Discriminant Functions
A discriminant function is a scalar function, g, defined over the feature vector, x:
We define a separate function for each class:
– gi(x),fori=1,…,c
Copyright By PowCoder代写 加微信 powcoder
And use the outputs of these functions to make
categorization decisions:
– assign feature vector x to class ωj if: gj(x)>gi(x) ∀ i ≠ j
Discriminant Functions
Assign feature vector x to class ωj if: gj(x)>gi(x) ∀ i ≠ j g1
This is a very general idea as we can use any parameterized function as the discriminant function.
● Discriminant Functions
– DecisionRegionsandDecisionBoundaries – Dichotomizers
● Linear Discriminant Functions
– Generalised Linear Discriminant Functions
● Learning Decision Boundaries
– perceptronlearning
– minimumsquarederror(MSE)procedures
● k-Nearest Neighbours Classifier
Decision Regions and Decision Boundaries
Discriminant functions divide feature space into regions, e.g. Region, R2, in Region, R1, in
which g2(x)>gi(x) which g1(x)>gi(x) ∀i≠2 ∀i≠1
Region, R3, in which g3(x)>gi(x) ∀i≠3
Regions are separated by boundaries
Boundary where g1(x) = g2(x)
Decision Regions and Decision Boundaries
Discriminant functions divide feature space into regions, e.g.
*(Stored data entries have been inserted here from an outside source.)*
-- ==== Sys2Proof/Certificates/Slice0/Obligations.lean ====
section
/-! DEFINITION. The statements for the provers. A statement of several parts names each part: Says.<Part>. -/

open Sys2Proof Sys2Proof.Machine

/-- R141, R142: the integer arithmetic family of Table 7.2, with the corners of division. -/
def Says.IntegerArithmetic : Prop :=
  ∀ (e : Bool) (vd : Fin 128) (xa xb : Src),
    WritesV (.iadd e vd xa xb) e vd (of2 xa xb fun a b => BitVec.ofNat 32 (a.toNat + b.toNat)) ∧
    WritesV (.isub e vd xa xb) e vd (of2 xa xb fun a b => BitVec.ofInt 32 ((a.toNat : Int) - b.toNat)) ∧
    WritesV (.imul e vd xa xb) e vd (of2 xa xb fun a b => BitVec.ofNat 32 (a.toNat * b.toNat)) ∧
    WritesV (.imulh e vd xa xb) e vd (of2 xa xb fun a b => BitVec.ofInt 32 (a.toInt * b.toInt / 2 ^ 32)) ∧
    WritesV (.imulhu e vd xa xb) e vd (of2 xa xb fun a b => BitVec.ofNat 32 (a.toNat * b.toNat / 2 ^ 32)) ∧
    WritesV (.imad e vd xa xb) e vd (of3 vd xa xb fun d a b => BitVec.ofNat 32 (d.toNat + a.toNat * b.toNat)) ∧
    WritesV (.imin e vd xa xb) e vd (of2 xa xb fun a b => BitVec.ofInt 32 (min a.toInt b.toInt)) ∧
    WritesV (.imax e vd xa xb) e vd (of2 xa xb fun a b => BitVec.ofInt 32 (max a.toInt b.toInt)) ∧
    WritesV (.umin e vd xa xb) e vd (of2 xa xb fun a b => BitVec.ofNat 32 (min a.toNat b.toNat)) ∧
    WritesV (.umax e vd xa xb) e vd (of2 xa xb fun a b => BitVec.ofNat 32 (max a.toNat b.toNat)) ∧
    WritesV (.idiv e vd xa xb) e vd (of2 xa xb fun a b =>
      if b = 0 then 0xFFFFFFFF else if a = 0x80000000 ∧ b = 0xFFFFFFFF then 0x80000000 else BitVec.ofInt 32 (a.toInt.tdiv b.toInt)) ∧
    WritesV (.udiv e vd xa xb) e vd (of2 xa xb fun a b => if b = 0 then 0xFFFFFFFF else BitVec.ofNat 32 (a.toNat / b.toNat)) ∧
    WritesV (.irem e vd xa xb) e vd (of2 xa xb fun a b =>
      if b = 0 then a else if a = 0x80000000 ∧ b = 0xFFFFFFFF then 0
      else BitVec.ofInt 32 (a.toInt - a.toInt.tdiv b.toInt * b.toInt)) ∧
    WritesV (.urem e vd xa xb) e vd (of2 xa xb fun a b =>
      if b = 0 then a else BitVec.ofNat 32 (a.toNat - a.toNat / b.toNat * b.toNat))

/-- R143: the logic and shift family of Table 7.4. The shift amount is the whole of `b` read as U32. -/
def Says.LogicAndShifts : Prop :=
  ∀ (e : Bool) (vd : Fin 128) (xa xb : Src),
    WritesV (.and e vd xa xb) e vd (of2 xa xb fun a b => a &&& b) ∧
    WritesV (.or e vd xa xb) e vd (of2 xa xb fun a b => a ||| b) ∧
    WritesV (.xor e vd xa xb) e vd (of2 xa xb fun a b => a ^^^ b) ∧
    WritesV (.andn e vd xa xb) e vd (of2 xa xb fun a b => a &&& ~~~b) ∧
    WritesV (.shl e vd xa xb) e vd (of2 xa xb fun a b =>
      if b.toNat < 32 then BitVec.ofNat 32 (a.toNat * 2 ^ b.toNat) else 0) ∧
    WritesV (.shr e vd xa xb) e vd (of2 xa xb fun a b =>
      if b.toNat < 32 then BitVec.ofNat 32 (a.toNat / 2 ^ b.toNat) else 0) ∧
    WritesV (.sar e vd xa xb) e vd (of2 xa xb fun a b =>
      if b.toNat < 32 then BitVec.ofInt 32 (a.toInt / 2 ^ b.toNat) else if a.getLsbD 31 then 0xFFFFFFFF else 0) ∧
    WritesV (.popc e vd xa) e vd (of1 xa fun a => BitVec.ofNat 32 ((List.range 32).countP fun i => a.getLsbD i)) ∧
    WritesV (.clz e vd xa) e vd (of1 xa fun a => if a = 0 then 32 else BitVec.ofNat 32 (31 - Nat.log2 a.toNat)) ∧
    WritesV (.brev e vd xa) e vd (of1 xa fun a => a.reverse)

/-- Integer arithmetic with its division corners, logic and shifts: results, frame and completion (O1). -/
def Obligations.IntegersLogicAndShifts : Prop := Says.IntegerArithmetic ∧ Says.LogicAndShifts

/-- R144: BFE and BFI. The control word gives POS in bits [4:0], LEN in [13:8] and SX in [15]; the field is cut at bit 31. -/
def Says.BitFields : Prop :=
  ∀ (e : Bool) (vd : Fin 128) (xa xb : Src),
    WritesV (.bfe e vd xa xb) e vd (of2 xa xb fun a b =>
      let pos := b.toNat % 32
      let w := min (b.toNat / 2 ^ 8 % 64) (32 - pos)
      let f := a.toNat / 2 ^ pos % 2 ^ w
      if w = 0 then 0 else if b.getLsbD 15 ∧ 2 ^ (w - 1) ≤ f then BitVec.ofInt 32 (f - 2 ^ w) else BitVec.ofNat 32 f) ∧
    WritesV (.bfi e vd xa xb) e vd (of3 vd xa xb fun d a b =>
      let pos := b.toNat % 32
      let w := min (b.toNat / 2 ^ 8 % 64) (32 - pos)
      let m : Word := BitVec.ofNat 32 ((2 ^ w - 1) * 2 ^ pos)
      (d &&& ~~~m) ||| (a <<< pos &&& m))
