/-- Writes later than all that stands, of one squad: each register holds the last of them that names it. -/
theorem commit_lastWrite {b : Nat} (l : List SWrite) {k : Squad} (hk : Below b k) (hl : ∀ w ∈ l, w.seq = b)
    (hn : (l.map fun w => (w.isJ, w.n)).Nodup) (hb : ∀ w ∈ l, if w.isJ then w.n < 8 else w.n < 64) (sh : Bool) (n : Nat) :
    ((if sh then (l.foldl commitWrite k).shS else (l.foldl commitWrite k).s).getD n 0 =
      match lastWrite l false n with
      | some w => if sh then w.sh else w.val
      | none => (if sh then k.shS else k.s).getD n 0) ∧
    ((if sh then (l.foldl commitWrite k).shJ else (l.foldl commitWrite k).j).getD n false =
      match lastWrite l true n with
      | some w => (if sh then w.sh else w.val) != 0
      | none => (if sh then k.shJ else k.j).getD n false) := by
  induction l using List.reverseRecOn with
  | nil => exact ⟨rfl, rfl⟩
  | append_singleton r w ih =>
    have hw : w.seq = b := hl w (by simp)
    have hr : ∀ x ∈ r, x.seq = b := fun x hx => hl x (by simp [hx])
    have hnr : (r.map fun w => (w.isJ, w.n)).Nodup := by
      rw [List.map_append] at hn; exact (List.nodup_append.mp hn).1
    have hnot : ∀ x ∈ r, ¬(x.isJ = w.isJ ∧ x.n = w.n) := by
      intro x hx h
      rw [List.map_append, List.nodup_append] at hn
      exact hn.2.2 _ (List.mem_map_of_mem hx) (w.isJ, w.n) (by simp) (by simp [h.1, h.2])
    have ih := ih hr hnr (fun x hx => hb x (by simp [hx]))
    have hwb := hb w (by simp)
    -- the register the last write names has seen no other of them
    have fresh : ∀ (r : List SWrite) (k : Squad), Below b k → (∀ x ∈ r, ¬(x.isJ = w.isJ ∧ x.n = w.n)) →
        (w.isJ = false → (r.foldl commitWrite k).seqS.getD w.n 0 < b) ∧ (w.isJ = true → (r.foldl commitWrite k).seqJ.getD w.n 0 < b) := by
      intro r k hk hx
      have keepS : ∀ (r : List SWrite) (k : Squad), (∀ x ∈ r, ¬(x.isJ = false ∧ x.n = w.n)) →
          (r.foldl commitWrite k).seqS.getD w.n 0 = k.seqS.getD w.n 0 := by
        intro r
        induction r with
        | nil => intros; rfl
        | cons a r ih =>
          intro k h
          rw [List.foldl_cons, ih _ (fun x hx => h x (by simp [hx]))]
          have ha := h a (by simp)
          unfold commitWrite
          cases haj : a.isJ
          · simp only [Bool.false_eq_true, if_false]
            split
            · rw [Tbl.getD_put_ne (fun he => ha ⟨haj, he.symm⟩)]
            · rfl
          · simp only [if_true]; split <;> rfl
      have keepJ : ∀ (r : List SWrite) (k : Squad), (∀ x ∈ r, ¬(x.isJ = true ∧ x.n = w.n)) →
          (r.foldl commitWrite k).seqJ.getD w.n 0 = k.seqJ.getD w.n 0 := by
        intro r
        induction r with
        | nil => intros; rfl
        | cons a r ih =>
          intro k h
          rw [List.foldl_cons, ih _ (fun x hx => h x (by simp [hx]))]
          have ha := h a (by simp)
          unfold commitWrite
          cases haj : a.isJ
          · simp only [Bool.false_eq_true, if_false]; split <;> rfl
          · simp only [if_true]
            split
            · rw [Tbl.getD_put_ne (fun he => ha ⟨haj, he.symm⟩)]
            · rfl
      refine ⟨fun h => ?_, fun h => ?_⟩
      · rw [keepS r k (by rw [h] at hx; exact hx)]; exact (hk w.n).1
      · rw [keepJ r k (by rw [h] at hx; exact hx)]; exact (hk w.n).2
    have hf := fresh r k hk hnot
    rw [List.foldl_append]
    simp only [List.foldl_cons, List.foldl_nil]
    have hlw : ∀ j m, lastWrite (r ++ [w]) j m = if w.isJ = j ∧ w.n = m then some w else lastWrite r j m := by
      intro j m
      simp only [lastWrite, List.filter_append]
      by_cases h : w.isJ = j ∧ w.n = m
      · simp [h.1, h.2]
      · have : ([w].filter fun w => w.isJ == j && w.n == m) = [] := by
          rw [List.filter_eq_nil_iff]; intro x hx; simp only [List.mem_singleton] at hx; subst hx
          simpa using h
        rw [this, if_neg h, List.append_nil]
    rw [hlw, hlw]
    cases hj : w.isJ
    · obtain ⟨h1, h2, h3, h4⟩ := commitWrite_s (k := r.foldl commitWrite k) hj (by rw [hw]; exact hf.1 hj)
      simp only [hj, Bool.false_eq_true, if_false] at hwb
      rw [h1, h2, h3, h4]
      refine ⟨?_, by simpa using ih.2⟩
      by_cases hm : w.n = n
      · subst hm; cases sh <;> simp [getD_setIfInBounds _ _ _ _ _ hwb]
      · have := ih.1
        cases sh <;> simpa [hm, getD_setIfInBounds_ne _ _ _ hm] using this
    · obtain ⟨h1, h2, h3, h4⟩ := commitWrite_j (k := r.foldl commitWrite k) hj (by rw [hw]; exact hf.2 hj)
      simp only [hj, if_true] at hwb
      rw [h1, h2, h3, h4]
      refine ⟨by simpa using ih.1, ?_⟩
      by_cases hm : w.n = n
      · subst hm; cases sh <;> simp [getD_setIfInBounds _ _ _ _ _ hwb]
      · have := ih.2
        cases sh <;> simpa [hm, getD_setIfInBounds_ne _ _ _ hm] using this

/-- WHAT A SQUAD WORD LEAVES: each register it writes in a squad holds the word's write, and every other what the run left. -/
theorem squadWord_after {e : Bool} {check : State → Nat → List Nat → Option Cause} {g : State → Nat → List SWrite} {s : State}
    (hs : AtSquadWord s) (h : ∀ q ∈ squadsIn s s.cur.threads, check s q (ofSquad q s.cur.threads) = none)
    (hpc : ∀ s q, ∀ w ∈ g s q, w.pc = s.cur.pc ∧ w.squad = q ∧ w.seq = (cor s s.cur.core).issue ∧ if w.isJ then w.n < 8 else w.n < 64)
    (hn : ∀ s q, ((g s q).map fun w => (w.isJ, w.n)).Nodup)
    (hg : ∀ s l q, (∀ w ∈ l, w.pc = s.cur.pc) → g (addWrites l s) q = g s q) {t : State}
    (ht : t = squadWord e check (fun q _ s => addWrites (g s q) s) s) :
    OnlySquads e s t ∧ ∀ q sh n,
      (afterS e s.cur.pc t sh q n =
        match (if q ∈ squadsIn s s.cur.threads then lastWrite (g s q) false n else none) with
        | some w => if sh then w.sh else w.val
        | none => afterS e s.cur.pc (actsOn e s) sh q n) ∧
      (afterJ e s.cur.pc t sh q n =
        match (if q ∈ squadsIn s s.cur.threads then lastWrite (g s q) true n else none) with
        | some w => (if sh then w.sh else w.val) != 0
        | none => afterJ e s.cur.pc (actsOn e s) sh q n) := by
  obtain ⟨hc, ho, hw, hcm⟩ := squadWord_writes hs.1 h (fun s q w hw => ⟨(hpc s q w hw).1, (hpc s q w hw).2.1⟩) hg ht
  refine ⟨ho, fun q sh n => ?_⟩
  cases e
  · obtain ⟨hw, hen⟩ := hw rfl
    have hl : ∀ w ∈ (squadsIn s s.cur.threads).flatMap (g s), w.pc = s.cur.pc := by
      intro w hw
      obtain ⟨q, _, hq⟩ := List.mem_flatMap.mp hw
      exact (hpc s q w hq).1
    have hlast : ∀ j m, (((squadsIn s s.cur.threads).flatMap (g s)).filter fun w => w.squad == q && w.isJ == j && w.n == m).getLast? =
        if q ∈ squadsIn s s.cur.threads then lastWrite (g s q) j m else none := by
      intro j m
      have h1 : ((squadsIn s s.cur.threads).flatMap (g s)).filter (fun w => w.squad == q && w.isJ == j && w.n == m) =
          (((squadsIn s s.cur.threads).flatMap (g s)).filter (fun w => w.squad == q)).filter (fun w => w.isJ == j && w.n == m) := by
        rw [List.filter_filter]
        refine List.filter_congr fun w _ => ?_
        cases (w.squad == q) <;> simp
      rw [h1, filter_flatMap_one (g s) (·.squad) (fun q w hw => (hpc s q w hw).2.1) (squadsIn_nodup s s.cur.threads) q]
      split <;> rfl
    have hr := fun j m => runWrite?_next hc hw hl hs.2.1 q j m
    have hbS : ∀ sh x m, baseS? { t with cur := { t.cur with pc := s.cur.pc + 4 } } sh x m =
        baseS? { s with cur := { s.cur with pc := s.cur.pc + 4 } } sh x m :=
      baseS?_congr (show t.cur.slow = s.cur.slow by rw [hc]) hen (ho.2.1 rfl).2.2
    have hbJ : ∀ sh x m, baseJ? { t with cur := { t.cur with pc := s.cur.pc + 4 } } sh x m =
        baseJ? { s with cur := { s.cur with pc := s.cur.pc + 4 } } sh x m :=
      baseJ?_congr (show t.cur.slow = s.cur.slow by rw [hc]) hen (ho.2.1 rfl).2.2
    simp only [hlast] at hr
    constructor
    · simp only [afterS, Bool.false_eq_true, if_false, readS, hr, actsOn]
      cases (if q ∈ squadsIn s s.cur.threads then lastWrite (g s q) false n else none)
      · simp only [Option.none_or, hbS]
      · rfl
    · simp only [afterJ, Bool.false_eq_true, if_false, readJ, hr, actsOn]
      cases (if q ∈ squadsIn s s.cur.threads then lastWrite (g s q) true n else none)
      · simp only [Option.none_or, hbJ]
      · rfl
  · simp only [afterS, afterJ, if_true, actsOn, hcm rfl q]
    by_cases hq : q ∈ squadsIn s s.cur.threads
    · have hp := hs.2.2.1 q hq
      simp only [hq, hp, and_self, if_true]
      exact commit_lastWrite (g s q) (below_commitWrites hs hq) (fun w hw => (hpc s q w hw).2.2.1) (hn s q)
        (fun w hw => (hpc s q w hw).2.2.2) sh n
    · simp [hq]

/-- A SQUAD WORD THAT WRITES ONE s REGISTER, where no squad has a cause. -/
theorem squadSet_ok {e : Bool} {u : Uses} {sd : Fin 64} {f : State → Bool → Nat → Word} (hf : ReadsBefore f) {s : State}
    (hs : AtSquadWord s) (h : ∀ q ∈ squadsIn s s.cur.threads, squadCauses s u q = none) :
    (∀ q ∈ squadsIn s s.cur.threads, ∀ sh, afterS e s.cur.pc (squadSet e u sd f s) sh q sd.val = f s sh q) ∧
    OtherS [sd.val] e s (squadSet e u sd f s) ∧ OnlySquads e s (squadSet e u sd f s) := by
  have hg : ∀ s l q, (∀ w ∈ l, w.pc = s.cur.pc) →
      [writeOf (addWrites l s) q false sd.val (f (addWrites l s) false q) (f (addWrites l s) true q)] =
      [writeOf s q false sd.val (f s false q) (f s true q)] := by
    intro s l q hl
    rw [hf s l false q hl, hf s l true q hl]
    simp only [writeOf, addWrites, modWave_cur, issue_modWave]
  obtain ⟨ho, hr⟩ := squadWord_after (e := e) (check := fun s q _ => squadCauses s u q)
    (g := fun s q => [writeOf s q false sd.val (f s false q) (f s true q)]) hs h
    (fun s q w hw => by
      simp only [List.mem_singleton] at hw; subst hw; exact ⟨rfl, rfl, rfl, by simp only [writeOf, Bool.false_eq_true, if_false]; exact sd.isLt⟩)
    (fun _ _ => by simp) hg rfl
  have hl : ∀ q j n, lastWrite [writeOf s q false sd.val (f s false q) (f s true q)] j n =
      if j = false ∧ sd.val = n then some (writeOf s q false sd.val (f s false q) (f s true q)) else none := by
    intro q j n
    by_cases hn : sd.val = n <;> cases j <;> simp [lastWrite, writeOf, hn]
  simp only [hl] at hr
  refine ⟨fun q hq sh => ?_, ⟨fun q n sh hn => ?_, fun q n sh => ?_⟩, ho⟩
  · have := (hr q sh sd.val).1
    simp only [hq, and_self, if_true] at this
    refine Eq.trans this ?_
    cases sh <;> rfl
  · have := (hr q sh n).1
    have hx : (if q ∈ squadsIn s s.cur.threads then
        (if False = False ∧ sd.val = n then some (writeOf s q false sd.val (f s false q) (f s true q)) else none) else none) = none := by
      rcases hn with hn | hn
      · simp [hn]
      · simp only [List.mem_singleton] at hn; simp [Ne.symm hn]
    simp only [true_and] at hx this
    rw [hx] at this
    exact this
  · have := (hr q sh n).2
    simp only [Bool.true_eq_false, false_and, if_false, ite_self] at this
    exact this

/-- A SQUAD WORD THAT WRITES A REGISTER PAIR, where no squad has a cause. -/
theorem squadSet64_ok {e : Bool} {u : Uses} {sd : Fin 64} (hsd : sd.val + 1 < 64) {f : State → Bool → Nat → DWord} (hf : ReadsBefore f) {s : State}
    (hs : AtSquadWord s) (h : ∀ q ∈ squadsIn s s.cur.threads, squadCauses s u q = none) :
    (∀ q ∈ squadsIn s s.cur.threads, ∀ sh, afterS e s.cur.pc (squadSet64 e u sd f s) sh q sd.val = lowWord (f s sh q) ∧
      afterS e s.cur.pc (squadSet64 e u sd f s) sh q (sd.val + 1) = highWord (f s sh q)) ∧
    OtherS [sd.val, sd.val + 1] e s (squadSet64 e u sd f s) ∧ OnlySquads e s (squadSet64 e u sd f s) := by
  let g : State → Nat → List SWrite := fun s q => [writeOf s q false sd.val (lowWord (f s false q)) (lowWord (f s true q)),
    writeOf s q false (sd.val + 1) (highWord (f s false q)) (highWord (f s true q))]
  have heq : squadSet64 e u sd f s = squadWord e (fun s q _ => squadCauses s u q) (fun q _ s => addWrites (g s q) s) s := by
    unfold squadSet64
    congr 1
    funext q _ s
    simp only [writeS64, writeS_eq, g]
    have : writeOf (addWrites [writeOf s q false sd.val (lowWord (f s false q)) (lowWord (f s true q))] s) q false (sd.val + 1)
        (highWord (f s false q)) (highWord (f s true q)) =
        writeOf s q false (sd.val + 1) (highWord (f s false q)) (highWord (f s true q)) := by
      simp only [writeOf, addWrites, modWave_cur, issue_modWave]
    rw [this, addWrites_addWrites]; rfl
  have hg : ∀ s l q, (∀ w ∈ l, w.pc = s.cur.pc) → g (addWrites l s) q = g s q := by
    intro s l q hl
    simp only [g, hf s l false q hl, hf s l true q hl]
    simp only [writeOf, addWrites, modWave_cur, issue_modWave]
  obtain ⟨ho, hr⟩ := squadWord_after (e := e) (check := fun s q _ => squadCauses s u q) (g := g) hs h
    (fun s q w hw => by
      simp only [g, List.mem_cons, List.not_mem_nil, or_false] at hw
      rcases hw with hw | hw <;> subst hw <;> refine ⟨rfl, rfl, rfl, ?_⟩ <;> simp only [writeOf, Bool.false_eq_true, if_false]
      · exact sd.isLt
      · exact hsd)
    (fun _ _ => by simp [g, writeOf]) hg heq
  have hl : ∀ q j n, lastWrite (g s q) j n =
      if j = false ∧ sd.val = n then some (writeOf s q false sd.val (lowWord (f s false q)) (lowWord (f s true q)))
      else if j = false ∧ sd.val + 1 = n then some (writeOf s q false (sd.val + 1) (highWord (f s false q)) (highWord (f s true q)))
      else none := by
    intro q j n
    by_cases hn : sd.val = n
    · cases j <;> simp [lastWrite, writeOf, g, hn]
    · by_cases hm : sd.val + 1 = n <;> cases j <;> simp [lastWrite, writeOf, g, hn, hm]
  simp only [hl] at hr
  refine ⟨fun q hq sh => ⟨?_, ?_⟩, ⟨fun q n sh hn => ?_, fun q n sh => ?_⟩, ho⟩
  · have := (hr q sh sd.val).1
    simp only [hq, and_self, if_true] at this
    refine Eq.trans this ?_
    cases sh <;> rfl
  · have := (hr q sh (sd.val + 1)).1
    simp only [hq, and_self, if_true, true_and, Nat.left_eq_add, Nat.succ_ne_self, if_false] at this
    refine Eq.trans this ?_
    cases sh <;> rfl
  · have := (hr q sh n).1
    rcases hn with hn | hn
    · simp only [hn, if_false] at this
      exact this
    · simp only [List.mem_cons, List.not_mem_nil, or_false, not_or] at hn
      simp only [true_and, Ne.symm hn.1, Ne.symm hn.2, if_false, ite_self] at this
      exact this
  · have := (hr q sh n).2
    simp only [Bool.true_eq_false, false_and, if_false, ite_self] at this
    exact this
Region in which gsalmon(x)>
gsea bass(x)
x = lightnessi i [ widthi
Region in which gsalmon(x)<
gsea bass(x)
Boundary where gsea bass(x) = gsalmon(x)
Discriminant Functions
Assign feature vector x to class ωj if: gj(x)>gi(x) ∀ i ≠ j g1
Note, changing the discriminant functions, such that:
● gi(x) ← gi(x)+a ∀ i
● gi(x) ← gi(x)xb ∀ i (where b>0)
● gi(x) ← f(gi(x)) ∀ i (where f is a monotonically increasing function)
has no effect on classification
Dichotomizers
There are only two decision regions, but they are not necessarily contiguous.
Region, R2, in which g2(x)>g1(x) or g(x)<0
Dichotomizers
Region, R1, in which g1(x)>g2(x) or g(x)>0
Boundary where g1(x) = g2(x) or
Discriminant functions divide feature space into regions, e.g.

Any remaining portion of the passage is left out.